------ Records to use

-- ==== Sys2Proof/Machine/Flags.lean ====
section
/-! DEFINITION. STATUS: the codes of its fields, the register as the host reads it, and the two ways a command writes it (10_state.md R15). -/

namespace Sys2Proof.Machine

/-- The code of an error kind in `STATUS[3:1]` (60_exceptions.md R141). -/
def ErrKind.code : ErrKind → BitVec 3
  | .noError => 0#3
  | .invalidState => 1#3
  | .internalInconsistency => 2#3
  | .illegalCommand => 3#3
  | .indexOutOfRange => 4#3

/-- The 8-bit register: RESULT in bit 0, ERR in bits 3:1, HALTED in bit 4, zeros above (R15). -/
def Status.word (st : Status) : Byte :=
  0#3 ++ (BitVec.ofBool st.halted ++ (st.err.code ++ BitVec.ofBool st.result))

/-- A command ends without error: `ERR <- None`, `RESULT <- r`; HALTED stays (R15). -/
def Status.ended (st : Status) (r : Bool) : Status :=
  { result := r, err := .noError, halted := st.halted }

/-- A command raises `e`: `ERR <- code(e)`, `RESULT <- 0`, and `HALTED <- 1` for
`InternalInconsistency` (60_exceptions.md R150). -/
def Status.raised (st : Status) (e : ErrKind) : Status :=
  { result := false, err := e, halted := st.halted || decide (e = .internalInconsistency) }

end Sys2Proof.Machine
end

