/-- No command writes IDX, DATA or the configuration; only BUF.RDBYTE and BUF.GETBIT write RDATA (10_state.md R14, 10_state.md R11, 10_state.md R23, 42_crc16.md, opening). -/
def Obligations.CommandsKeepOperandRegisters : Prop :=
  ∀ (i : Instr) (s t : State), exec i s = .next t →
    t.idx = s.idx ∧ t.data = s.data ∧ t.inst = s.inst ∧ t.pending = s.pending ∧
    t.hostRead = s.hostRead ∧ (i ≠ .bufRdbyte → i ≠ .bufGetbit → t.rdata = s.rdata)

/-- InvalidState and IndexOutOfRange are raised in exactly the stated places, changing only STATUS (R143, R148). -/
def Obligations.ErrorsAreRaisedExactlyWhereStated : Prop :=
  ∀ (i : Instr) (s : State), s.status.halted = false → s.mem.wf →
    ((((i = .hamCompute ∨ i = .hamVerify) ∧ s.len % s.inst.wordbytes ≠ 0) ∨
        (i = .crcCompute ∧ s.len < 2)) →
      exec i s = .next { s with status := errStatus .invalidState }) ∧
    ((((i = .bufRdbyte ∨ i = .bufWrbyte) ∧ s.len ≤ s.idx) ∨
        (i = .bufSetbit ∧ s.len ≤ s.idx / 8)) →
      exec i s = .next { s with status := errStatus .indexOutOfRange }) ∧
    ∀ t, exec i s = .next t →
      (t.status.err = .invalidState →
        ((i = .hamCompute ∨ i = .hamVerify) ∧ s.len % s.inst.wordbytes ≠ 0) ∨
        (i = .crcCompute ∧ s.len < 2)) ∧
      (t.status.err = .indexOutOfRange →
        ((i = .bufRdbyte ∨ i = .bufWrbyte) ∧ s.len ≤ s.idx) ∨
        (i = .bufSetbit ∧ s.len ≤ s.idx / 8))

/-- A command that ends with a non-fatal error leaves everything but STATUS as it was (60_exceptions.md R150, 60_exceptions.md R149). -/
def Obligations.FailingCommandsArePrecise : Prop :=
  ∀ (i : Instr) (s t : State), s.status.halted = false → exec i s = .next t →
    (t.status.err ≠ .noError → t.status.err ≠ .internalInconsistency →
      t = { s with status := errStatus t.status.err }) ∧
    (t.status.err = .internalInconsistency → t.status.result = false ∧ t.status.halted = true) ∧
    t.status.err ≠ .illegalCommand

/-- RESULT is 1 only after CRC.VERIFY or HAM.VERIFY, and never beside an error (10_state.md R15, 10_state.md R19, 60_exceptions.md R151). -/
def Obligations.ResultIsSetOnlyByVerify : Prop :=
  ∀ (i : Instr) (s t : State), s.status.halted = false → exec i s = .next t →
    t.status.result = true → (i = .crcVerify ∨ i = .hamVerify) ∧ t.status.err = .noError

/-- LEN changes only by the resizing commands, by the stated amounts (20_memory.md R36, 41_codec_contract.md R85). -/
def Obligations.LengthChangesOnlyAsStated : Prop :=
  ∀ (i : Instr) (s t : State), s.inst.wf → s.status.halted = false → exec i s = .next t →
    t.status.err = .noError →
    t.len =
      if i = .bufClear then 0
      else if i = .bufPush then s.len + 1
      else if i = .crcInit then s.len + 2
      else if i = .crcVerify ∧ 2 ≤ s.len then s.len - 2
      else if i = .hamInit then ceilDiv (8 * s.len) s.inst.databits * s.inst.wordbytes
      else if i = .hamVerify then ceilDiv (s.len / s.inst.wordbytes * s.inst.databits) 8
      else s.len

/-- A codec command's buffer and STATUS depend only on the buffer and the configuration (41_codec_contract.md R84). -/
def Obligations.CodecCommandsArePure : Prop :=
  ∀ (i : Instr) (s s' t : State),
    i ∈ [Instr.crcInit, .crcCompute, .crcVerify, .hamInit, .hamCompute, .hamVerify] →
    s.inst.wf → s'.inst = s.inst → s'.mem = s.mem → s.status.halted = false →
    s'.status.halted = false → exec i s = .next t →
    ∃ t', exec i s' = .next t' ∧ t'.mem = t.mem ∧ t'.status = t.status

/-- While HALTED no command word changes anything, reads still answer, and only reset clears HALTED (60_exceptions.md R152, 70_reset_and_hazards.md R160). -/
def Obligations.HaltedFreezesUntilReset : Prop :=
  ∀ s : State, s.status.halted = true →
    (∀ i, exec i s = .next s) ∧
    (∀ (w : Byte) (rest : List HostAction), s.pending = .writeReg 0 w.toNat :: rest →
      step s = .next { s with pending := rest }) ∧
    (∀ (n : Nat) (rest : List HostAction), s.pending = .readReg n :: rest →
      ∃ t, step s = .next t ∧ t.hostRead = s.readReg n ∧ t.status = s.status) ∧
    (∀ t, step s = .next t → (∀ rest, s.pending ≠ .reset :: rest) → t.status = s.status) ∧
    (∀ rest, s.pending = .reset :: rest → ∃ t, step s = .next t ∧ t.status.halted = false)

/-- A host load gives the buffer that BUF.CLEAR and one BUF.PUSH per byte give, and touches no register (40_buffer.md R76, 30_encoding.md R60). -/
def Obligations.HostLoadIsClearThenPushes : Prop :=
  ∀ (s : State) (B : List Byte), Instance.capOk s.inst B.length = true →
    step (s.setPending [.load B]) = .next { s with mem := Memory.ofBytes B, pending := [] } ∧
    (Memory.ofBytes B).bytes = B ∧
    (s.status.halted = false →
      let q : List HostAction := .writeReg 0 0x01 ::
        B.flatMap (fun b => [.writeReg 3 b.toNat, .writeReg 0 0x02])
      ∃ t : State, Host.Core.run Sys2Proof.core q.length (s.setPending q) = .next t ∧
        t.mem = Memory.ofBytes B ∧ t.status = okStatus false ∧ t.rdata = s.rdata ∧ t.idx = s.idx)

/-- The host reads any byte that exists and any bit, 0 beyond the end; a byte beyond the end stops the run (40_buffer.md R76, 20_memory.md R37, 10_state.md R13, notes/assumptions/7.md). -/
def Obligations.HostBufferReads : Prop :=
  ∀ (s : State) (k : Nat) (rest : List HostAction), s.mem.wf →
    (∀ b, s.pending = .readByte k :: rest → s.buf[k]? = some b →
      step s = .next { s with pending := rest, hostRead := b.toNat }) ∧
    (s.pending = .readByte k :: rest → s.len ≤ k → step s = .fault .noSuchByte) ∧
    (s.pending = .readBit k :: rest →
      step s = .next { s with pending := rest, hostRead := (getBitOrZero s.buf k).toNat })

/-- With a finite BUF_CAP a command or load that would exceed it is refused, never truncated (20_memory.md R41, notes/assumptions/2.md). -/
def Obligations.CapacityRefusals : Prop :=
  ∀ s : State, s.status.halted = false →
    (Instance.capOk s.inst (s.len + 1) = false → exec .bufPush s = .refused .overCapacity) ∧
    (Instance.capOk s.inst (s.len + 2) = false → exec .crcInit s = .refused .overCapacity) ∧
    (Instance.bitsFit s.inst s.len = true →
      Instance.bitsFit s.inst (encodedLen s.inst s.len) = true →
      Instance.capOk s.inst (encodedLen s.inst s.len) = false →
      exec .hamInit s = .refused .overCapacity) ∧
    (∀ B rest, s.pending = .load B :: rest → Instance.capOk s.inst B.length = false →
      step s = .refused .overCapacity) ∧
    (s.inst.wf → Instance.capOk s.inst s.len = true → ∀ i t, exec i s = .next t →
      Instance.capOk t.inst t.len = true)
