-- ==== Sys2Proof/Laws/Bits.lean ====
section
/-! SUPPORT. What GetBitOrZero, SetBit and FlipBit do to a byte vector (20_memory.md R33 to R35), and IsPow2. -/

namespace Sys2Proof.Machine

@[simp] theorem zeros_length (k : Nat) : (zeros k).length = k := by simp [zeros]

theorem getBitOrZero_zeros (k i : Nat) : getBitOrZero (zeros k) i = false := by
  unfold getBitOrZero zeros
  rw [List.getElem?_replicate]
  by_cases h : i / 8 < k <;> simp [h]

/-- A bit at or beyond the end reads 0. -/
theorem getBitOrZero_of_le {B : List Byte} {i : Nat} (h : B.length ≤ i / 8) :
    getBitOrZero B i = false := by
  simp [getBitOrZero, List.getElem?_eq_none h]

theorem getBitOrZero_of_lt {B : List Byte} {i : Nat} (h : i / 8 < B.length) :
    getBitOrZero B i = (B[i / 8]).getLsbD (i % 8) := by
  simp [getBitOrZero, List.getElem?_eq_getElem h]

@[simp] theorem setBit_length (B : List Byte) (i : Nat) (v : Bool) :
    (setBit B i v).length = B.length := by simp [setBit]

@[simp] theorem flipBit_length (B : List Byte) (i : Nat) : (flipBit B i).length = B.length := by
  simp [flipBit]

/-- The bits of a byte after one of them is set. -/
theorem byteWithBit_getLsbD (b : Byte) (t u : Nat) (v : Bool) (ht : t < 8) (hu : u < 8) :
    (byteWithBit b t v).getLsbD u = if u = t then v else b.getLsbD u := by
  have key : ∀ (t u : Fin 8), (1#8 <<< t.val).getLsbD u.val = decide (u = t) := by decide
  have h := key ⟨t, ht⟩ ⟨u, hu⟩
  simp only [Fin.mk.injEq] at h
  unfold byteWithBit
  cases v
  · simp only [Bool.false_eq_true, if_false, BitVec.getLsbD_and, BitVec.getLsbD_not, h, hu,
      decide_true, Bool.true_and]
    by_cases e : u = t <;> simp [e]
  · simp only [if_true, BitVec.getLsbD_or, h]
    by_cases e : u = t <;> simp [e]

/-- Two bit indices of one byte differ in their place within it. -/
theorem mod_ne_of_div_eq {i j : Nat} (hd : j / 8 = i / 8) (hn : j ≠ i) : j % 8 ≠ i % 8 := by omega

/-- `SetBit` changes the one bit it names and no other. -/
theorem getBitOrZero_setBit (B : List Byte) (i j : Nat) (v : Bool) (h : i / 8 < B.length) :
    getBitOrZero (setBit B i v) j = if j = i then v else getBitOrZero B j := by
  unfold getBitOrZero setBit
  rw [List.getElem?_modify]
  by_cases hd : i / 8 = j / 8
  · have hj : j / 8 < B.length := by omega
    simp only [List.getElem?_eq_getElem hj, hd, Option.map_eq_map, Option.map_some, if_true]
    rw [byteWithBit_getLsbD _ _ _ _ (Nat.mod_lt _ (by decide)) (Nat.mod_lt _ (by decide))]
    by_cases e : j = i
    · simp [e]
    · have := mod_ne_of_div_eq hd.symm e
      simp [e, this]
  · have e : j ≠ i := by rintro rfl; exact hd rfl
    simp only [hd, e, if_false]
    cases B[j / 8]? <;> rfl

/-- `FlipBit` inverts the one bit it names. -/
theorem getBitOrZero_flipBit (B : List Byte) (i j : Nat) (h : i / 8 < B.length) :
    getBitOrZero (flipBit B i) j = if j = i then !getBitOrZero B i else getBitOrZero B j :=
  getBitOrZero_setBit B i j _ h

/-- Two byte vectors of one length with the same bits are equal. -/
theorem bytes_ext {B C : List Byte} (hl : B.length = C.length)
    (hb : ∀ j, j < 8 * B.length → getBitOrZero B j = getBitOrZero C j) : B = C := by
  apply List.ext_getElem hl
  intro i h₁ h₂
  apply BitVec.eq_of_getLsbD_eq
  intro t ht
  have h := hb (8 * i + t) (by omega)
  have e₁ : (8 * i + t) / 8 = i := by omega
  have e₂ : (8 * i + t) % 8 = t := by omega
  rw [getBitOrZero_of_lt (by omega), getBitOrZero_of_lt (by omega)] at h
  simpa only [e₁, e₂] using h

/-- `IsPow2` holds of the powers of two. -/
theorem isPow2_two_pow (k : Nat) : isPow2 (2 ^ k) = true := by
  simp [isPow2, Nat.one_le_two_pow, Nat.and_two_pow_sub_one_eq_mod]

end Sys2Proof.Machine
end

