-- ==== Sys2Proof/Laws/Memory.lean ====
section
/-! SUPPORT. The buffer as cells: every memory operation keeps the canonical form, and reading by address agrees with the byte vector. -/

namespace Sys2Proof.Machine

@[simp] theorem Memory.bytes_length (m : Memory) : m.bytes.length = m.length := by
  simp [Memory.bytes]

@[simp] theorem Memory.cellsFrom_length (bs : List Byte) : ∀ a, (Memory.cellsFrom a bs).length = bs.length := by
  induction bs with
  | nil => intro a; rfl
  | cons b bs ih => intro a; simp [Memory.cellsFrom, ih]

@[simp] theorem Memory.ofBytes_length (bs : List Byte) : (Memory.ofBytes bs).length = bs.length := by
  simp [Memory.ofBytes]

theorem Memory.cellsFrom_bytes (bs : List Byte) : ∀ a, (Memory.cellsFrom a bs).bytes = bs := by
  induction bs with
  | nil => intro a; rfl
  | cons b bs ih =>
    intro a
    have := ih (a + 1)
    simp only [Memory.bytes] at this
    simp [Memory.cellsFrom, Memory.bytes, this]

/-- The vector a memory was made from. -/
@[simp] theorem Memory.bytes_ofBytes (bs : List Byte) : (Memory.ofBytes bs).bytes = bs :=
  Memory.cellsFrom_bytes bs 0

theorem Memory.cellsFrom_addresses (bs : List Byte) :
    ∀ a, (Memory.cellsFrom a bs).map Prod.fst = List.range' a bs.length := by
  induction bs with
  | nil => intro a; rfl
  | cons b bs ih => intro a; simp [Memory.cellsFrom, ih, List.range'_succ]

/-- A memory made from a byte vector is in canonical form. -/
theorem Memory.ofBytes_wf (bs : List Byte) : (Memory.ofBytes bs).wf := by
  simp [Memory.wf, Memory.ofBytes, Memory.cellsFrom_addresses, List.range_eq_range']

/-- A write keeps the canonical form. -/
theorem Memory.write_wf {m : Memory} (h : m.wf) (a : Nat) (v : Byte) : (m.write a v).wf := by
  have e : (m.write a v).map Prod.fst = m.map Prod.fst := by
    simp only [Memory.write, List.map_map]
    apply List.map_congr_left
    intro c _
    by_cases hc : c.1 = a <;> simp [hc]
  simp only [Memory.wf] at h ⊢
  rw [e, h]
  simp [Memory.write]

@[simp] theorem Memory.write_length (m : Memory) (a : Nat) (v : Byte) :
    (m.write a v).length = m.length := by simp [Memory.write]

/-- In canonical form the addresses rise strictly. -/
theorem Memory.wf_addresses_rise {m : Memory} (h : m.wf) : (m.map Prod.fst).Pairwise (· < ·) := by
  have h' : m.map Prod.fst = List.range m.length := h
  rw [h']
  exact List.pairwise_lt_range

theorem Memory.eq_cellsFrom {m : Memory} :
    ∀ {a : Nat}, m.map Prod.fst = List.range' a m.length → m = Memory.cellsFrom a m.bytes := by
  induction m with
  | nil => intro a _; rfl
  | cons c m ih =>
    intro a h
    simp only [List.map_cons, List.length_cons, List.range'_succ, List.cons.injEq] at h
    simp only [Memory.bytes, List.map_cons, Memory.cellsFrom, List.cons.injEq]
    exact ⟨by rw [← h.1], ih h.2⟩

/-- Equal byte vectors are equal memories. -/
theorem Memory.ofBytes_bytes {m : Memory} (h : m.wf) : Memory.ofBytes m.bytes = m := by
  have h' : m.map Prod.fst = List.range' 0 m.length := by rw [← List.range_eq_range']; exact h
  exact (Memory.eq_cellsFrom h').symm

theorem Memory.read_cellsFrom (bs : List Byte) :
    ∀ a x, (Memory.cellsFrom a bs).read x = if a ≤ x then bs[x - a]? else none := by
  induction bs with
  | nil => intro a x; simp [Memory.cellsFrom, Memory.read]
  | cons b bs ih =>
    intro a x
    have ih' := ih (a + 1) x
    simp only [Memory.read] at ih'
    simp only [Memory.cellsFrom, Memory.read, List.lookup_cons, ih']
    by_cases h : x = a
    · subst h; simp
    · by_cases hle : a ≤ x
      · have e : x - a = (x - (a + 1)) + 1 := by omega
        have hlt : a + 1 ≤ x := by omega
        simp [beq_eq_false_iff_ne.mpr h, hle, hlt, e]
      · have hlt : ¬ a + 1 ≤ x := by omega
        simp [beq_eq_false_iff_ne.mpr h, hle, hlt]

/-- Reading by address is indexing the byte vector. -/
theorem Memory.read_ofBytes (bs : List Byte) (x : Nat) : (Memory.ofBytes bs).read x = bs[x]? := by
  simp [Memory.ofBytes, Memory.read_cellsFrom]

theorem Memory.read_eq {m : Memory} (h : m.wf) (x : Nat) : m.read x = m.bytes[x]? := by
  conv_lhs => rw [← Memory.ofBytes_bytes h]
  exact Memory.read_ofBytes _ _

/-- No byte exists exactly at and beyond `LEN`. -/
theorem Memory.read_eq_none {m : Memory} (h : m.wf) (x : Nat) : m.read x = none ↔ m.length ≤ x := by
  rw [Memory.read_eq h]; simp

/-- A write leaves every other address alone. -/
theorem Memory.read_write_ne (m : Memory) {a x : Nat} (v : Byte) (h : x ≠ a) :
    (m.write a v).read x = m.read x := by
  induction m with
  | nil => rfl
  | cons c m ih =>
    obtain ⟨ca, cb⟩ := c
    simp only [Memory.read, Memory.write] at ih
    simp only [Memory.read, Memory.write, List.map_cons]
    by_cases hc : ca = a
    · have h1 : (x == a) = false := beq_eq_false_iff_ne.mpr h
      simp [List.lookup_cons, hc, h1, ih]
    · simp only [hc, if_false, List.lookup_cons, ih]

/-- A read after a write to a listed address gives the value written. -/
theorem Memory.read_write_eq {m : Memory} {a : Nat} (v : Byte) (h : a ∈ m.map Prod.fst) :
    (m.write a v).read a = some v := by
  induction m with
  | nil => simp at h
  | cons c m ih =>
    obtain ⟨ca, cb⟩ := c
    simp only [Memory.read, Memory.write] at ih
    simp only [Memory.read, Memory.write, List.map_cons]
    by_cases hc : ca = a
    · simp [hc]
    · have hm : a ∈ m.map Prod.fst := by
        rw [List.map_cons, List.mem_cons] at h
        exact h.resolve_left (Ne.symm hc)
      have h1 : (a == ca) = false := beq_eq_false_iff_ne.mpr (Ne.symm hc)
      simp only [hc, if_false, List.lookup_cons, h1, ih hm]

/-- The byte vector after a write. -/
theorem Memory.bytes_write {m : Memory} (h : m.wf) (a : Nat) (v : Byte) :
    (m.write a v).bytes = m.bytes.set a v := by
  apply List.ext_getElem?
  intro x
  rw [← Memory.read_eq (Memory.write_wf h a v), List.getElem?_set]
  by_cases e : a = x
  · subst e
    simp only [if_true, Memory.bytes_length]
    by_cases hl : a < m.length
    · simp only [hl, if_true]
      apply Memory.read_write_eq
      have h' : m.map Prod.fst = List.range m.length := h
      rw [h']; simpa using hl
    · simp only [hl, if_false]
      rw [Memory.read_eq_none (Memory.write_wf h a v)]
      simpa using Nat.not_lt.mp hl
  · simp only [e, if_false]
    rw [Memory.read_write_ne m v (Ne.symm e), Memory.read_eq h]

/-! ### The buffer of a state -/

@[simp] theorem State.buf_length (s : State) : s.buf.length = s.len := by simp [State.buf, State.len]
@[simp] theorem State.setBuf_buf (s : State) (B : List Byte) : (s.setBuf B).buf = B := by
  simp [State.buf]
@[simp] theorem State.setBuf_len (s : State) (B : List Byte) : (s.setBuf B).len = B.length := by
  simp [State.len]
@[simp] theorem State.memWrite_len (s : State) (a : Nat) (v : Byte) : (s.memWrite a v).len = s.len := by
  simp [State.len]
theorem State.memWrite_buf {s : State} (h : s.mem.wf) (a : Nat) (v : Byte) :
    (s.memWrite a v).buf = s.buf.set a v := Memory.bytes_write h a v
@[simp] theorem State.setStatus_buf (s : State) (st : Status) : (s.setStatus st).buf = s.buf := rfl
@[simp] theorem State.setStatus_len (s : State) (st : Status) : (s.setStatus st).len = s.len := rfl
@[simp] theorem State.finish_buf (s : State) (r : Bool) : (s.finish r).buf = s.buf := rfl
@[simp] theorem State.finish_len (s : State) (r : Bool) : (s.finish r).len = s.len := rfl
@[simp] theorem State.raise_buf (s : State) (e : ErrKind) : (s.raise e).buf = s.buf := rfl
@[simp] theorem State.raise_len (s : State) (e : ErrKind) : (s.raise e).len = s.len := rfl
@[simp] theorem State.setRdata_buf (s : State) (v : Byte) : (s.setRdata v).buf = s.buf := rfl
@[simp] theorem State.setRdata_len (s : State) (v : Byte) : (s.setRdata v).len = s.len := rfl
@[simp] theorem State.setPending_buf (s : State) (q : List HostAction) : (s.setPending q).buf = s.buf := rfl
@[simp] theorem State.setPending_len (s : State) (q : List HostAction) : (s.setPending q).len = s.len := rfl

end Sys2Proof.Machine
end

------------

— Assignment —
The lines above starting at the one that contains "simpa only [e₁, e₂] using h" and ending at the one that contains "with the byte vector. -/" must be transcribed exactly, and no other lines may appear.

— Response to this exercise —
  simpa only [e₁, e₂] using h

/-- `IsPow2` holds of the powers of two. -/
theorem isPow2_two_pow (k : Nat) : isPow2 (2 ^ k) = true := by
  simp [isPow2, Nat.one_le_two_pow, Nat.and_two_pow_sub_one_eq_mod]

end Sys2Proof.Machine
end

-- ==== Sys2Proof/Laws/Memory.lean ====
section
/-! SUPPORT. The buffer as cells: every memory operation keeps the canonical form, and reading by address agrees with the byte vector. -/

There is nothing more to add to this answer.